California officials are negotiating with the federal government over an ambitious proposal that would expand an incentive pay program for hospitals and introduce shared savings and other performance pay to Medi-Cal managed care plans.
The proposal is part of California’s Section 1115 Medicaid Waiver renewal process. The state’s current five-year $10 billion waiver, which began in November, 2010, expires on Oct. 1.
The new waiver proposal would build on the existing one, state and interest group representatives said.
“This is the second half of the 10-year process to expand Medi-Cal and provide better health outcomes,” said Mari Cantwell, chief deputy director of health care programs at the California Department of Health Care Services, which administers Medi-Cal, the state’s Medicaid program.
The current waiver requires the state to achieve three main objectives in exchange for federal Medicaid funding:
- Expand Medi-Cal to an estimated 4.5 million Californians;
- Move 380,000 seniors and disabled into managed care; and
- Conduct an incentive-based payment system for safety net hospitals to improve care quality and access.
These objectives have largely been achieved, stakeholders said. Medi-Cal’s rolls have swelled by an additional three million people in the past 18 months alone, to a total of 12 million enrollees. California is one of 23 states that chose to expand Medicaid eligibility under the Affordable Care Act.
The proposed waiver, presented last month to federal officials, includes a bevy of programs that will increasingly hold Medi-Cal providers accountable for patient outcomes and spur collaboration across specialties and among systems in order to receive funding.
“We are really looking at all of these programs as things where we can push change and do things that are not typical today,” Cantwell said. “We want providers working together and earning incentive payments to be the norm.”
An important component of the soon-to-expire Medicaid waiver is the Delivery System Reform Incentive Program, DSRIP, which since 2010 has required 21 public hospitals and academic medical centers statewide to meet pre-set milestones on patient safety, quality, access and population health improvements in exchange for up to $3.3 billion in total Medicaid funding. California was first in the nation to implement a DSRIP program, and other states including New York and Texas have since followed suit.
Under the new proposed waiver, this DSRIP program would be re-branded and expanded to include another 42 hospitals run by health districts statewide. Milestones would also change. Hospitals would have to meet similar milestones on projects in five domains. These are:
- System redesign, such as care transitions and ambulatory care;
- Care coordination for high-risk and high-utilizer patients, focused on complex care management and health homes;
- Resource utilization efficiency, such as imaging, pharmaceuticals and antibiotics;
- Prevention, including obesity, cancer and cardiovascular care; and
- Patient safety in ambulatory care, including medication management.
Erica Murray, president and CEO of the California Association of Public Hospitals and Health Systems, said the new waiver is more ambitious.
“Public healthcare systems recognize that they have to become truly integrated systems of choice by 2020,” Murray said. “They are evolving from reactive to proactive systems that emphasize primary and preventative care. It is a huge paradigm shift that needs another five years of continued, meaningful work in every setting within each system to really succeed.”
Hospitals would have to show measurable progress in improving the health of patients, Murray said. Cost controls are currently not part of the new waiver proposal and they were part of the last waiver. “We are thinking hard about how cost effectiveness can be included,” Murray said.
The new proposed waiver also would tie Medi-Cal payments to patient outcomes in other ways.

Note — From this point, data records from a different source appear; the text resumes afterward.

/-- R144, R152, R153, R256, R259 to R266, R275, R276: the Press's events. A compute command whose waits have ended starts with the words that R264 and R265 give, or faults: ACCESS for
a range, LAYOUT_MISMATCH for a bank, tag or header; it completes by writing them, with a colophon where it has STAMP. `pclr` clears its rows. A bank load fills its bank, and the bank is
READY when it completes. -/
def Obligations.PressEvents : Prop :=
  ∀ (s : State) (core id : Nat) (c : Cmd), cmdHeld s c = false → s.errors = [] →
    let does (i : Instr) (P : State → Prop) : Prop := ∃ t, exec i s = .next t ∧ P t
    let g := gangAt s c.by_.gang
    -- the gang's arrays as the command reads them: a byte stored since its issue is the old or the new one (R207)
    let e := engGang s c
    let here : Prop := (tGet? s.gangs c.by_.gang).isSome = true
    let accOf (t : State) (w : Nat) : W32 := smGet 0 (gangAt t c.by_.gang).acc w
    let bankOf (t : State) (n : Nat) : Bank := nth {} (gangAt t c.by_.gang).banks n
    (headCmd s core 4 = some (id, c) →
      (∀ r cpin landed, c.kind = .compute r cpin landed →
        let faults (x : Cause) : Prop := does (.pressCommandStart core) (fun t => Completed s t id c (some x) (pcArrival r))
        (c.state = .queued → c.ready = false → exec (.pressCommandStart core) s = .next s) ∧
        (c.state = .queued → c.ready = true →
          (wbarBad s c r = true ∨ pressRanges s c r = false → faults .access) ∧
          (wbarBad s c r = false → pressRanges s c r = true →
            (pressLayout s c r = false → faults .layoutMismatch) ∧
            ∀ f, pressLayout s c r = true → fmtOf (tagFmt (pcTaga r)) (tagP8d (pcTaga r)) = some f →
              (pressHeads e r f = false → faults .layoutMismatch) ∧
              (pressHeads e r f = true → pressBad e r f = false → does (.pressCommandStart core) (fun t =>
                (cmdAt t id).state = .running ∧ (cmdAt t id).t1 = s.gtick.toNat ∧ (cmdAt t id).kind = c.kind ∧
                (cmdAt t id).stage = (List.range (pcM r)).flatMap (pressRow e (bankOf s (pcBank r)) r f (pressCap r f)) ∧
                (gangAt t c.by_.gang).acc = g.acc)))) ∧
        -- a running command commits the row of its first staged word
        (∀ w rest, c.state = .running → c.stage = w :: rest → c.stage.Pairwise (fun a b => a.1 ≠ b.1) → does (.pressCommandStart core) (fun t =>
          (cmdAt t id).stage = c.stage.filter (fun x => x.1 / 256 != w.1 / 256) ∧ (cmdAt t id).rows = c.rows + 1 ∧ (cmdAt t id).state = .running ∧
          (here → ∀ x, accOf t x = if x / 256 = w.1 / 256 then ((c.stage.find? (fun p => p.1 == x)).map (fun p => p.2)).getD (accOf s x) else accOf s x))) ∧
        (c.state = .running → c.stage = [] → exec (.pressCommandStart core) s = .next s) ∧
        (c.state = .running → ArrivalOk s c (pcArrival r) → c.stage.Pairwise (fun a b => a.1 ≠ b.1) → does (.pressCommandComplete core) (fun t =>
          Completed s t id c c.fault (pcArrival r) ∧
          (here → ∀ w, accOf t w = ((c.stage.find? (fun p => p.1 == w)).map (fun p => p.2)).getD (accOf s w)) ∧
          (pcStamp r = false → (coreAt t core).colophons = (coreAt s core).colophons) ∧
          (pcStamp r = true → (coreAt s core).colophons.length < 16 → (coreAt t core).colophons = (coreAt s core).colophons ++
            [{ row0 := pcRow0 r, m := pcM r, gang := c.by_.gang, colo := pcColo r, vmid := c.by_.vmid, asid := c.by_.asid, cpin := cpin, landed := landed,
               opready := c.t0, cstart := c.t1, cend := s.gtick.toNat, stall := c.stall, opc := pcOpc r, bank := pcBank r, slot := c.by_.slot, launch := c.by_.launch,
               mode := c.by_.mode }])))) ∧
      (∀ row0 n bar arr, c.kind = .clear row0 n bar arr → ArrivalOk s c (arrOf bar arr) → does (.pclrRun core) (fun t =>
        Completed s t id c c.fault (arrOf bar arr) ∧ (here → ∀ w, accOf t w = if row0 * 256 ≤ w ∧ w < (row0 + n) * 256 then 0 else accOf s w)))) ∧
    (headCmd s core 5 = some (id, c) → ∀ n a tag bar arr, c.kind = .bank n a tag bar arr → n < g.banks.length → here →
      (c.state = .queued → bankBusy s id c = true → exec (.bankLoad core) s = .next s) ∧
      (c.state = .queued → bankBusy s id c = false →
        (bankLayout g a tag.toNat = false → does (.bankLoad core) (fun t => Completed s t id c (some .layoutMismatch) (arrOf bar arr) ∧ bankOf t n = {})) ∧
        (∀ f, bankLayout g a tag.toNat = true → fmtOf (tagFmt tag.toNat) (tagP8d tag.toNat) = some f → bankBad g a tag.toNat f = false →
          does (.bankLoad core) (fun t => (cmdAt t id).state = .running ∧ bankOf t n = bankContents e a tag.toNat f ∧ ∀ k, k ≠ n → bankOf t k = bankOf s k))) ∧
      (c.state = .running → ArrivalOk s c (arrOf bar arr) → does (.bankLoadComplete core) (fun t =>
        Completed s t id c c.fault (arrOf bar arr) ∧ bankOf t n = { bankOf s n with state := .ready })))
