/-! ### modLanes changes `groups` alone -/

@[simp] theorem modLanes_gtick (s : State) (u : Nat) (ls : List Nat) (f : Nat → Lane → Lane) : (modLanes s u ls f).gtick = s.gtick := rfl
@[simp] theorem modLanes_phase (s : State) (u : Nat) (ls : List Nat) (f : Nat → Lane → Lane) : (modLanes s u ls f).phase = s.phase := rfl
@[simp] theorem modLanes_cycle (s : State) (u : Nat) (ls : List Nat) (f : Nat → Lane → Lane) : (modLanes s u ls f).cycle = s.cycle := rfl
@[simp] theorem modLanes_coreclk (s : State) (u : Nat) (ls : List Nat) (f : Nat → Lane → Lane) : (modLanes s u ls f).coreclk = s.coreclk := rfl
@[simp] theorem modLanes_clkchg (s : State) (u : Nat) (ls : List Nat) (f : Nat → Lane → Lane) : (modLanes s u ls f).clkchg = s.clkchg := rfl
@[simp] theorem modLanes_stopAt (s : State) (u : Nat) (ls : List Nat) (f : Nat → Lane → Lane) : (modLanes s u ls f).stopAt = s.stopAt := rfl
@[simp] theorem modLanes_stopped (s : State) (u : Nat) (ls : List Nat) (f : Nat → Lane → Lane) : (modLanes s u ls f).stopped = s.stopped := rfl
@[simp] theorem modLanes_feat (s : State) (u : Nat) (ls : List Nat) (f : Nat → Lane → Lane) : (modLanes s u ls f).feat = s.feat := rfl
@[simp] theorem modLanes_accept (s : State) (u : Nat) (ls : List Nat) (f : Nat → Lane → Lane) : (modLanes s u ls f).accept = s.accept := rfl
@[simp] theorem modLanes_pkg (s : State) (u : Nat) (ls : List Nat) (f : Nat → Lane → Lane) : (modLanes s u ls f).pkg = s.pkg := rfl
@[simp] theorem modLanes_failCode (s : State) (u : Nat) (ls : List Nat) (f : Nat → Lane → Lane) : (modLanes s u ls f).failCode = s.failCode := rfl
@[simp] theorem modLanes_fwaddr (s : State) (u : Nat) (ls : List Nat) (f : Nat → Lane → Lane) : (modLanes s u ls f).fwaddr = s.fwaddr := rfl
@[simp] theorem modLanes_fwcmd (s : State) (u : Nat) (ls : List Nat) (f : Nat → Lane → Lane) : (modLanes s u ls f).fwcmd = s.fwcmd := rfl
@[simp] theorem modLanes_pwrlim (s : State) (u : Nat) (ls : List Nat) (f : Nat → Lane → Lane) : (modLanes s u ls f).pwrlim = s.pwrlim := rfl
@[simp] theorem modLanes_pwrnow (s : State) (u : Nat) (ls : List Nat) (f : Nat → Lane → Lane) : (modLanes s u ls f).pwrnow = s.pwrnow := rfl
@[simp] theorem modLanes_trblk (s : State) (u : Nat) (ls : List Nat) (f : Nat → Lane → Lane) : (modLanes s u ls f).trblk = s.trblk := rfl
@[simp] theorem modLanes_pkgnum (s : State) (u : Nat) (ls : List Nat) (f : Nat → Lane → Lane) : (modLanes s u ls f).pkgnum = s.pkgnum := rfl
@[simp] theorem modLanes_coremap (s : State) (u : Nat) (ls : List Nat) (f : Nat → Lane → Lane) : (modLanes s u ls f).coremap = s.coremap := rfl
@[simp] theorem modLanes_mem (s : State) (u : Nat) (ls : List Nat) (f : Nat → Lane → Lane) : (modLanes s u ls f).mem = s.mem := rfl
@[simp] theorem modLanes_poison (s : State) (u : Nat) (ls : List Nat) (f : Nat → Lane → Lane) : (modLanes s u ls f).poison = s.poison := rfl
@[simp] theorem modLanes_frameClass (s : State) (u : Nat) (ls : List Nat) (f : Nat → Lane → Lane) : (modLanes s u ls f).frameClass = s.frameClass := rfl
@[simp] theorem modLanes_byteClass (s : State) (u : Nat) (ls : List Nat) (f : Nat → Lane → Lane) : (modLanes s u ls f).byteClass = s.byteClass := rfl
@[simp] theorem modLanes_errors (s : State) (u : Nat) (ls : List Nat) (f : Nat → Lane → Lane) : (modLanes s u ls f).errors = s.errors := rfl
@[simp] theorem modLanes_cores (s : State) (u : Nat) (ls : List Nat) (f : Nat → Lane → Lane) : (modLanes s u ls f).cores = s.cores := rfl
@[simp] theorem modLanes_dies (s : State) (u : Nat) (ls : List Nat) (f : Nat → Lane → Lane) : (modLanes s u ls f).dies = s.dies := rfl
@[simp] theorem modLanes_gangs (s : State) (u : Nat) (ls : List Nat) (f : Nat → Lane → Lane) : (modLanes s u ls f).gangs = s.gangs := rfl
@[simp] theorem modLanes_cmds (s : State) (u : Nat) (ls : List Nat) (f : Nat → Lane → Lane) : (modLanes s u ls f).cmds = s.cmds := rfl
@[simp] theorem modLanes_tasks (s : State) (u : Nat) (ls : List Nat) (f : Nat → Lane → Lane) : (modLanes s u ls f).tasks = s.tasks := rfl
@[simp] theorem modLanes_launches (s : State) (u : Nat) (ls : List Nat) (f : Nat → Lane → Lane) : (modLanes s u ls f).launches = s.launches := rfl
@[simp] theorem modLanes_nextLaunchId (s : State) (u : Nat) (ls : List Nat) (f : Nat → Lane → Lane) : (modLanes s u ls f).nextLaunchId = s.nextLaunchId := rfl
@[simp] theorem modLanes_ctxs (s : State) (u : Nat) (ls : List Nat) (f : Nat → Lane → Lane) : (modLanes s u ls f).ctxs = s.ctxs := rfl
@[simp] theorem modLanes_fresh (s : State) (u : Nat) (ls : List Nat) (f : Nat → Lane → Lane) : (modLanes s u ls f).fresh = s.fresh := rfl
@[simp] theorem modLanes_mstep (s : State) (u : Nat) (ls : List Nat) (f : Nat → Lane → Lane) : (modLanes s u ls f).mstep = s.mstep := rfl
@[simp] theorem modLanes_links (s : State) (u : Nat) (ls : List Nat) (f : Nat → Lane → Lane) : (modLanes s u ls f).links = s.links := rfl
@[simp] theorem modLanes_promotes (s : State) (u : Nat) (ls : List Nat) (f : Nat → Lane → Lane) : (modLanes s u ls f).promotes = s.promotes := rfl
@[simp] theorem modLanes_plates (s : State) (u : Nat) (ls : List Nat) (f : Nat → Lane → Lane) : (modLanes s u ls f).plates = s.plates := rfl
@[simp] theorem modLanes_edRegs (s : State) (u : Nat) (ls : List Nat) (f : Nat → Lane → Lane) : (modLanes s u ls f).edRegs = s.edRegs := rfl
@[simp] theorem modLanes_polls (s : State) (u : Nat) (ls : List Nat) (f : Nat → Lane → Lane) : (modLanes s u ls f).polls = s.polls := rfl
@[simp] theorem modLanes_caster (s : State) (u : Nat) (ls : List Nat) (f : Nat → Lane → Lane) : (modLanes s u ls f).caster = s.caster := rfl
@[simp] theorem modLanes_trblks (s : State) (u : Nat) (ls : List Nat) (f : Nat → Lane → Lane) : (modLanes s u ls f).trblks = s.trblks := rfl
@[simp] theorem modLanes_tlbs (s : State) (u : Nat) (ls : List Nat) (f : Nat → Lane → Lane) : (modLanes s u ls f).tlbs = s.tlbs := rfl
@[simp] theorem modLanes_faults (s : State) (u : Nat) (ls : List Nat) (f : Nat → Lane → Lane) : (modLanes s u ls f).faults = s.faults := rfl
@[simp] theorem modLanes_evicts (s : State) (u : Nat) (ls : List Nat) (f : Nat → Lane → Lane) : (modLanes s u ls f).evicts = s.evicts := rfl
@[simp] theorem modLanes_taken (s : State) (u : Nat) (ls : List Nat) (f : Nat → Lane → Lane) : (modLanes s u ls f).taken = s.taken := rfl
@[simp] theorem modLanes_peerPages (s : State) (u : Nat) (ls : List Nat) (f : Nat → Lane → Lane) : (modLanes s u ls f).peerPages = s.peerPages := rfl
@[simp] theorem modLanes_icinvs (s : State) (u : Nat) (ls : List Nat) (f : Nat → Lane → Lane) : (modLanes s u ls f).icinvs = s.icinvs := rfl
@[simp] theorem modLanes_lmaps (s : State) (u : Nat) (ls : List Nat) (f : Nat → Lane → Lane) : (modLanes s u ls f).lmaps = s.lmaps := rfl
@[simp] theorem modLanes_meets (s : State) (u : Nat) (ls : List Nat) (f : Nat → Lane → Lane) : (modLanes s u ls f).meets = s.meets := rfl
@[simp] theorem modLanes_fwwin (s : State) (u : Nat) (ls : List Nat) (f : Nat → Lane → Lane) : (modLanes s u ls f).fwwin = s.fwwin := rfl
@[simp] theorem modLanes_fwt (s : State) (u : Nat) (ls : List Nat) (f : Nat → Lane → Lane) : (modLanes s u ls f).fwt = s.fwt := rfl
@[simp] theorem modLanes_elbase (s : State) (u : Nat) (ls : List Nat) (f : Nat → Lane → Lane) : (modLanes s u ls f).elbase = s.elbase := rfl
@[simp] theorem modLanes_elsize (s : State) (u : Nat) (ls : List Nat) (f : Nat → Lane → Lane) : (modLanes s u ls f).elsize = s.elsize := rfl
@[simp] theorem modLanes_eltail (s : State) (u : Nat) (ls : List Nat) (f : Nat → Lane → Lane) : (modLanes s u ls f).eltail = s.eltail := rfl
@[simp] theorem modLanes_elhead (s : State) (u : Nat) (ls : List Nat) (f : Nat → Lane → Lane) : (modLanes s u ls f).elhead = s.elhead := rfl
@[simp] theorem modLanes_eldrop (s : State) (u : Nat) (ls : List Nat) (f : Nat → Lane → Lane) : (modLanes s u ls f).eldrop = s.eldrop := rfl
@[simp] theorem modLanes_windows (s : State) (u : Nat) (ls : List Nat) (f : Nat → Lane → Lane) : (modLanes s u ls f).windows = s.windows := rfl
@[simp] theorem modLanes_lasting (s : State) (u : Nat) (ls : List Nat) (f : Nat → Lane → Lane) : (modLanes s u ls f).lasting = s.lasting := rfl
@[simp] theorem modLanes_deadRouters (s : State) (u : Nat) (ls : List Nat) (f : Nat → Lane → Lane) : (modLanes s u ls f).deadRouters = s.deadRouters := rfl
@[simp] theorem modLanes_deadLinks (s : State) (u : Nat) (ls : List Nat) (f : Nat → Lane → Lane) : (modLanes s u ls f).deadLinks = s.deadLinks := rfl
@[simp] theorem modLanes_netStopped (s : State) (u : Nat) (ls : List Nat) (f : Nat → Lane → Lane) : (modLanes s u ls f).netStopped = s.netStopped := rfl
@[simp] theorem modLanes_reroutes (s : State) (u : Nat) (ls : List Nat) (f : Nat → Lane → Lane) : (modLanes s u ls f).reroutes = s.reroutes := rfl
@[simp] theorem modLanes_agenda (s : State) (u : Nat) (ls : List Nat) (f : Nat → Lane → Lane) : (modLanes s u ls f).agenda = s.agenda := rfl
@[simp] theorem modLanes_epoch (s : State) (u : Nat) (ls : List Nat) (f : Nat → Lane → Lane) : (modLanes s u ls f).epoch = s.epoch := rfl
@[simp] theorem modLanes_choices (s : State) (u : Nat) (ls : List Nat) (f : Nat → Lane → Lane) : (modLanes s u ls f).choices = s.choices := rfl
@[simp] theorem modLanes_free (s : State) (u : Nat) (ls : List Nat) (f : Nat → Lane → Lane) : (modLanes s u ls f).free = s.free := rfl
@[simp] theorem modLanes_cur (s : State) (u : Nat) (ls : List Nat) (f : Nat → Lane → Lane) : (modLanes s u ls f).cur = s.cur := rfl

For instance, hospital pay for uninsured patients would transition to a global payment system where facilities would have to meet service thresholds to receive global budget amounts.
Additionally, under the proposed waiver, Medi-Cal payments for dental care and for the care of pregnant women would move from fee-for-service to pay-for-performance to create incentives for preventative care. And workforce incentives in the proposal include expanding the number of providers who will treat Medi-Cal patients and cross-training providers in primary and behavioral health.
Medi-Cal managed care plans would also undergo significant payment reform under the waiver proposal. Some 80% of Medi-Cal enrollees are in managed care, up from 50% in 2010. Under the proposal, managed care plans could partner with providers to receive shared savings incentive payments if they meet cost and quality thresholds. These partnerships would be similar to accountable care organizations, according to the waiver proposal, though the details of the costs and savings have yet to be calculated. Medi-Cal managed care plans could also participate in a pay-for-performance program, according to the proposal.
Similarly, the proposal includes a program aimed to spur regional partnerships. Counties, managed care plans and local partners such as law enforcement and social service agencies could work together on “whole person care” initiatives for high needs patients.
Cantwell said the waiver proposal could change significantly as negotiations continue with federal officials from the Centers for Medicare and Medicaid Services.
The state Legislature must also approve a bill authorizing the waiver’s implementation, which could happen in tandem with federal approval because of the tight timeframe, Murray said.
“In the next couple of months we will be heavily focused on this,” Cantwell said.